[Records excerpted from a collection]
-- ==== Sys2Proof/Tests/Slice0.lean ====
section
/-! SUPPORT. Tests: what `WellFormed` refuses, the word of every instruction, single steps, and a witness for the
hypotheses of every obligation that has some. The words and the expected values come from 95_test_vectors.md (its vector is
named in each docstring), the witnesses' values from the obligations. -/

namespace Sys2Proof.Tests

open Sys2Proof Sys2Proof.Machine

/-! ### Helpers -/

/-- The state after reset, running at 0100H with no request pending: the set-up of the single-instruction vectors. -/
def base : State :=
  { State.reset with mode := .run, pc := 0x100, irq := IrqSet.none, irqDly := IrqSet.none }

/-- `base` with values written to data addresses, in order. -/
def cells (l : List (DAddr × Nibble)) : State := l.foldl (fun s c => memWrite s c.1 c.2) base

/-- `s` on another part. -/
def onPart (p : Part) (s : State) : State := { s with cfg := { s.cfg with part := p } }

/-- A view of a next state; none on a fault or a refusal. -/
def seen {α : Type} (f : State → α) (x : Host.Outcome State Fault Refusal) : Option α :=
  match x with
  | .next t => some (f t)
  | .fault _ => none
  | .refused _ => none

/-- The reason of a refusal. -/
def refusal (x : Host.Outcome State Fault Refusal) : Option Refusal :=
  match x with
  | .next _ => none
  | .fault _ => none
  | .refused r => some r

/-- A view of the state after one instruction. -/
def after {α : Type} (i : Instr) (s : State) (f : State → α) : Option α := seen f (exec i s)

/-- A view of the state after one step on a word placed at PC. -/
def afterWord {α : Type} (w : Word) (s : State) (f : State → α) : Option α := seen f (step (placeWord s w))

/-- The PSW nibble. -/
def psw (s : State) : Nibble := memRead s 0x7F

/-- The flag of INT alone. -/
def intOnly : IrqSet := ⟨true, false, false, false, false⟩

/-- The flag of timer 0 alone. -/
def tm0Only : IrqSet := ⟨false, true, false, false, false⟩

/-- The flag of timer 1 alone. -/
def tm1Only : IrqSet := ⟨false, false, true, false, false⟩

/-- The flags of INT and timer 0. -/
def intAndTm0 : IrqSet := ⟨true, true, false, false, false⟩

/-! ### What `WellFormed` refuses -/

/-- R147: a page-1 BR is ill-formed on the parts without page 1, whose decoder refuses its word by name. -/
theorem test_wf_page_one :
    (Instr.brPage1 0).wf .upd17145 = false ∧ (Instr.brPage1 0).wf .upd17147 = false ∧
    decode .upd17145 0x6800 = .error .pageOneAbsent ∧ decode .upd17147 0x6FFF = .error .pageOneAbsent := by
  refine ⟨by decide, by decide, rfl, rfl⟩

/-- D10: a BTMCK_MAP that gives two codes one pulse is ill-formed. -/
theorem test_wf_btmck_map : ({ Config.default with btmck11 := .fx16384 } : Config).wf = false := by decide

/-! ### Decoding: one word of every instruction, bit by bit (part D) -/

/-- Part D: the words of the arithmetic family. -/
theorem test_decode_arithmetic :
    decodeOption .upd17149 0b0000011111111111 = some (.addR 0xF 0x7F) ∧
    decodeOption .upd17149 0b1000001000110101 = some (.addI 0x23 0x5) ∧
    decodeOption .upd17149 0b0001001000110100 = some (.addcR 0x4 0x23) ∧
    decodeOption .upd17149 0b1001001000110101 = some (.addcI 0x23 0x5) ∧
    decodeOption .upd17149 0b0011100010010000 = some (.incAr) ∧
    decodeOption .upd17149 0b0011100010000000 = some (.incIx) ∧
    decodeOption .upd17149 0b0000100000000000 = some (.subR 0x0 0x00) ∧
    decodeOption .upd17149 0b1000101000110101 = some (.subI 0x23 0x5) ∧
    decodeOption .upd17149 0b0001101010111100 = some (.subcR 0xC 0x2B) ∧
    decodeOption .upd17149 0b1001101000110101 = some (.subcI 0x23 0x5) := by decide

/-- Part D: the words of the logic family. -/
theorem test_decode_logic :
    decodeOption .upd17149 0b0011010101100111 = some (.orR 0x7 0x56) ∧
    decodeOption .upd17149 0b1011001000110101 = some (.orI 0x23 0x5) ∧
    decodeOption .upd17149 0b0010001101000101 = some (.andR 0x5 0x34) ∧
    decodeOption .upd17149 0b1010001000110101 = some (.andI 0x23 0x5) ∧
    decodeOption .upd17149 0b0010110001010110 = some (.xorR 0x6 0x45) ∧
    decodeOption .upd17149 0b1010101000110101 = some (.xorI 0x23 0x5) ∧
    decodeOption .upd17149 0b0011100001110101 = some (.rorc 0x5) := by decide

--

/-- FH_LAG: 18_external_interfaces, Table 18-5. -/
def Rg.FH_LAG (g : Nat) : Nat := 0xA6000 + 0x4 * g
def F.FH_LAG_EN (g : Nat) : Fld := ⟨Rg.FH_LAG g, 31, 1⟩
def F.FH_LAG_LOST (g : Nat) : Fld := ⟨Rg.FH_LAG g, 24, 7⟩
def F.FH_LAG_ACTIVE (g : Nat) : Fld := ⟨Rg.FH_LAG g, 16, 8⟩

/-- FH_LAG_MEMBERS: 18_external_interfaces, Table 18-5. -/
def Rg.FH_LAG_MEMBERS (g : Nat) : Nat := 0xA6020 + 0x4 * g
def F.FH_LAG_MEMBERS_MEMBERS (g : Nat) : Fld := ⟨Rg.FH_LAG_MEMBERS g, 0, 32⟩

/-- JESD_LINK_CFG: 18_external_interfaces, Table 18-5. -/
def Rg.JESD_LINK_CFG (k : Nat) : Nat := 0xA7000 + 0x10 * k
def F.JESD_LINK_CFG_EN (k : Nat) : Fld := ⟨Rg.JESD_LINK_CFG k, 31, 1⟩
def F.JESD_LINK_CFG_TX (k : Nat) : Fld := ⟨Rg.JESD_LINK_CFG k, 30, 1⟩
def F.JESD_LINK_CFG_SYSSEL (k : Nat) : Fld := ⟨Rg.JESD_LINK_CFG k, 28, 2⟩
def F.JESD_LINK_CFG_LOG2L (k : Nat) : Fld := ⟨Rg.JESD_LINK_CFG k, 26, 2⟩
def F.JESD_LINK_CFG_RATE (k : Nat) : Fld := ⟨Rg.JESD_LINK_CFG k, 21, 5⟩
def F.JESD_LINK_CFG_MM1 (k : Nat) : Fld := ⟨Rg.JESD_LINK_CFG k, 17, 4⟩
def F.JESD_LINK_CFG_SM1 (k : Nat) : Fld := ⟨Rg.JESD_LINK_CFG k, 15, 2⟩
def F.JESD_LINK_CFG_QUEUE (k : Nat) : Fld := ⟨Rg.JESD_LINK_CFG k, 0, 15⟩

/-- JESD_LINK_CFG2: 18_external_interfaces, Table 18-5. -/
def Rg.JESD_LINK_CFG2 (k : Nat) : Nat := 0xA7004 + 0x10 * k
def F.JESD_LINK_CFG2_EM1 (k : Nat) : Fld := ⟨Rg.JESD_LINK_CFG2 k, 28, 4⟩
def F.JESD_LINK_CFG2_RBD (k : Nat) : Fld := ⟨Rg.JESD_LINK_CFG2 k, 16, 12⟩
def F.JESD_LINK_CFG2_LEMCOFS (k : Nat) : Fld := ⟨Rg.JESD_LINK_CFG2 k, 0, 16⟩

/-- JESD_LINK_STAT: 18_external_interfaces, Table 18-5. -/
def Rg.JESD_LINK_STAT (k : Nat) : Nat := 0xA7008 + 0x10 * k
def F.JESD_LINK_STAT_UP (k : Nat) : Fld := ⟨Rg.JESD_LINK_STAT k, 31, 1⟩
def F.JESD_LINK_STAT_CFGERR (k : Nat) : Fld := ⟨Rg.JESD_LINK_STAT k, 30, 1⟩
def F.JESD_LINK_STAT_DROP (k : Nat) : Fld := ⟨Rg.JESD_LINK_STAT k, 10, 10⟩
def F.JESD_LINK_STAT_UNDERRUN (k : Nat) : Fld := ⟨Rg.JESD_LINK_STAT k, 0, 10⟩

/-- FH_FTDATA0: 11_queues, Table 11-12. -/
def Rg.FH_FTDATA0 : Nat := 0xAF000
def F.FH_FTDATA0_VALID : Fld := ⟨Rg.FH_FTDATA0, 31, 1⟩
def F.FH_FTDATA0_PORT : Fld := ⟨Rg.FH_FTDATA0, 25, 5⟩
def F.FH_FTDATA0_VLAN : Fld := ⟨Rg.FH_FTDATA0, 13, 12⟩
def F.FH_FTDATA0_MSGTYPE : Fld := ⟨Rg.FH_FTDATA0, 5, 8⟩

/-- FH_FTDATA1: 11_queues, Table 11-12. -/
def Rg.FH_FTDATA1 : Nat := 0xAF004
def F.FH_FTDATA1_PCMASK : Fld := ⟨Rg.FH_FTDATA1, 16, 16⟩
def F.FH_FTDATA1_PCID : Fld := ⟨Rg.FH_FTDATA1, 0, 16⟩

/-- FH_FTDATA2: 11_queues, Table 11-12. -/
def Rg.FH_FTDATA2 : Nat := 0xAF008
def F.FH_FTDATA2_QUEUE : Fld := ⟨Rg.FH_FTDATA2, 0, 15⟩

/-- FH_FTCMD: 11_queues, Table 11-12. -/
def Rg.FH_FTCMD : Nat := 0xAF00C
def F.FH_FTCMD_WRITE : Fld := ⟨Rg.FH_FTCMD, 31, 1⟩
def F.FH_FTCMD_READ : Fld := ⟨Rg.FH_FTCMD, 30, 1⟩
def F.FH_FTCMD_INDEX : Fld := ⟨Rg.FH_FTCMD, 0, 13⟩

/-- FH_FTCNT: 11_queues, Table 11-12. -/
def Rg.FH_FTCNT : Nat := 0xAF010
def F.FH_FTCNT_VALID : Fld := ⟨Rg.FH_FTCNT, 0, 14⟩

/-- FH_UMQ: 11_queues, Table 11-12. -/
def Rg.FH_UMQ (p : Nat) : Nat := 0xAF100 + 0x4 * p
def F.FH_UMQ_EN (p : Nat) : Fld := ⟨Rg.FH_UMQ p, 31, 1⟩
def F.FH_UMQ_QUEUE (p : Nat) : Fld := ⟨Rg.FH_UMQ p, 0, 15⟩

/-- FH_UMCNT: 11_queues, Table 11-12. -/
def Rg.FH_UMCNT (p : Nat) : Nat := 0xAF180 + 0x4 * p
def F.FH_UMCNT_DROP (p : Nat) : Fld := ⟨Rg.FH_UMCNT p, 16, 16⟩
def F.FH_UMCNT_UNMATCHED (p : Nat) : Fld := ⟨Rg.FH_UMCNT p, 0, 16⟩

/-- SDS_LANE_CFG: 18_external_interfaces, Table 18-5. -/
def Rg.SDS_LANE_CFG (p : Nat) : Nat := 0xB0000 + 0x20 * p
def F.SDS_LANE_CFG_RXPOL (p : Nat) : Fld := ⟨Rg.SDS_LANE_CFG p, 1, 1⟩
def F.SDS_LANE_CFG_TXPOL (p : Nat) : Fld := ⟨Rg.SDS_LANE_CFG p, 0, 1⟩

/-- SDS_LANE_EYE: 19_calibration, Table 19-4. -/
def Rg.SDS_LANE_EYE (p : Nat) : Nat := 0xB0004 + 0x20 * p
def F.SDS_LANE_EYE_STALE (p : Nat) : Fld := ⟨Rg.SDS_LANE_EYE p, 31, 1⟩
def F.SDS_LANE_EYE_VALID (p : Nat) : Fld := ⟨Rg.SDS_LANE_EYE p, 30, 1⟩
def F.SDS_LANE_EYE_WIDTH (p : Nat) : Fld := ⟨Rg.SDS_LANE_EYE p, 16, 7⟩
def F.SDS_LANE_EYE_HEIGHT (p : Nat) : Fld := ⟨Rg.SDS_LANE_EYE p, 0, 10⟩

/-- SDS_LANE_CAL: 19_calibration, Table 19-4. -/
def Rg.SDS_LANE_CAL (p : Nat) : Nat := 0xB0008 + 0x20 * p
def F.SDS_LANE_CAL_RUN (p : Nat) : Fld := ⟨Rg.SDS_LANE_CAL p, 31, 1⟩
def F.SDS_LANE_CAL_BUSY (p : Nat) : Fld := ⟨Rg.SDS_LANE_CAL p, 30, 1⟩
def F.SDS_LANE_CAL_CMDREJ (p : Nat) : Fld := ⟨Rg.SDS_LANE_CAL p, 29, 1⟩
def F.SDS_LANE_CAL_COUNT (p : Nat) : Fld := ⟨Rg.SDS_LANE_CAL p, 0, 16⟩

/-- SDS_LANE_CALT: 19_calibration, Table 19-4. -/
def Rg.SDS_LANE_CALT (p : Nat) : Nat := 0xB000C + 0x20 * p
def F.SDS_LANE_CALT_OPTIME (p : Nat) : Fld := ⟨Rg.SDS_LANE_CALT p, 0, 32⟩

* What you need to do *
The expected answer is an exact copy of the lines above, beginning at the line with "def Rg.FH_UMCNT (p" and ending at the line with "def F.SDS_LANE_EYE_HEIGHT (p", with both ends in.

* Answer box *
def Rg.FH_UMCNT (p : Nat) : Nat := 0xAF180 + 0x4 * p
def F.FH_UMCNT_DROP (p : Nat) : Fld := ⟨Rg.FH_UMCNT p, 16, 16⟩
def F.FH_UMCNT_UNMATCHED (p : Nat) : Fld := ⟨Rg.FH_UMCNT p, 0, 16⟩

/-- SDS_LANE_CFG: 18_external_interfaces, Table 18-5. -/
def Rg.SDS_LANE_CFG (p : Nat) : Nat := 0xB0000 + 0x20 * p
def F.SDS_LANE_CFG_RXPOL (p : Nat) : Fld := ⟨Rg.SDS_LANE_CFG p, 1, 1⟩
def F.SDS_LANE_CFG_TXPOL (p : Nat) : Fld := ⟨Rg.SDS_LANE_CFG p, 0, 1⟩

/-- SDS_LANE_EYE: 19_calibration, Table 19-4. -/
def Rg.SDS_LANE_EYE (p : Nat) : Nat := 0xB0004 + 0x20 * p
def F.SDS_LANE_EYE_STALE (p : Nat) : Fld := ⟨Rg.SDS_LANE_EYE p, 31, 1⟩
def F.SDS_LANE_EYE_VALID (p : Nat) : Fld := ⟨Rg.SDS_LANE_EYE p, 30, 1⟩
def F.SDS_LANE_EYE_WIDTH (p : Nat) : Fld := ⟨Rg.SDS_LANE_EYE p, 16, 7⟩
def F.SDS_LANE_EYE_HEIGHT (p : Nat) : Fld := ⟨Rg.SDS_LANE_EYE p, 0, 10⟩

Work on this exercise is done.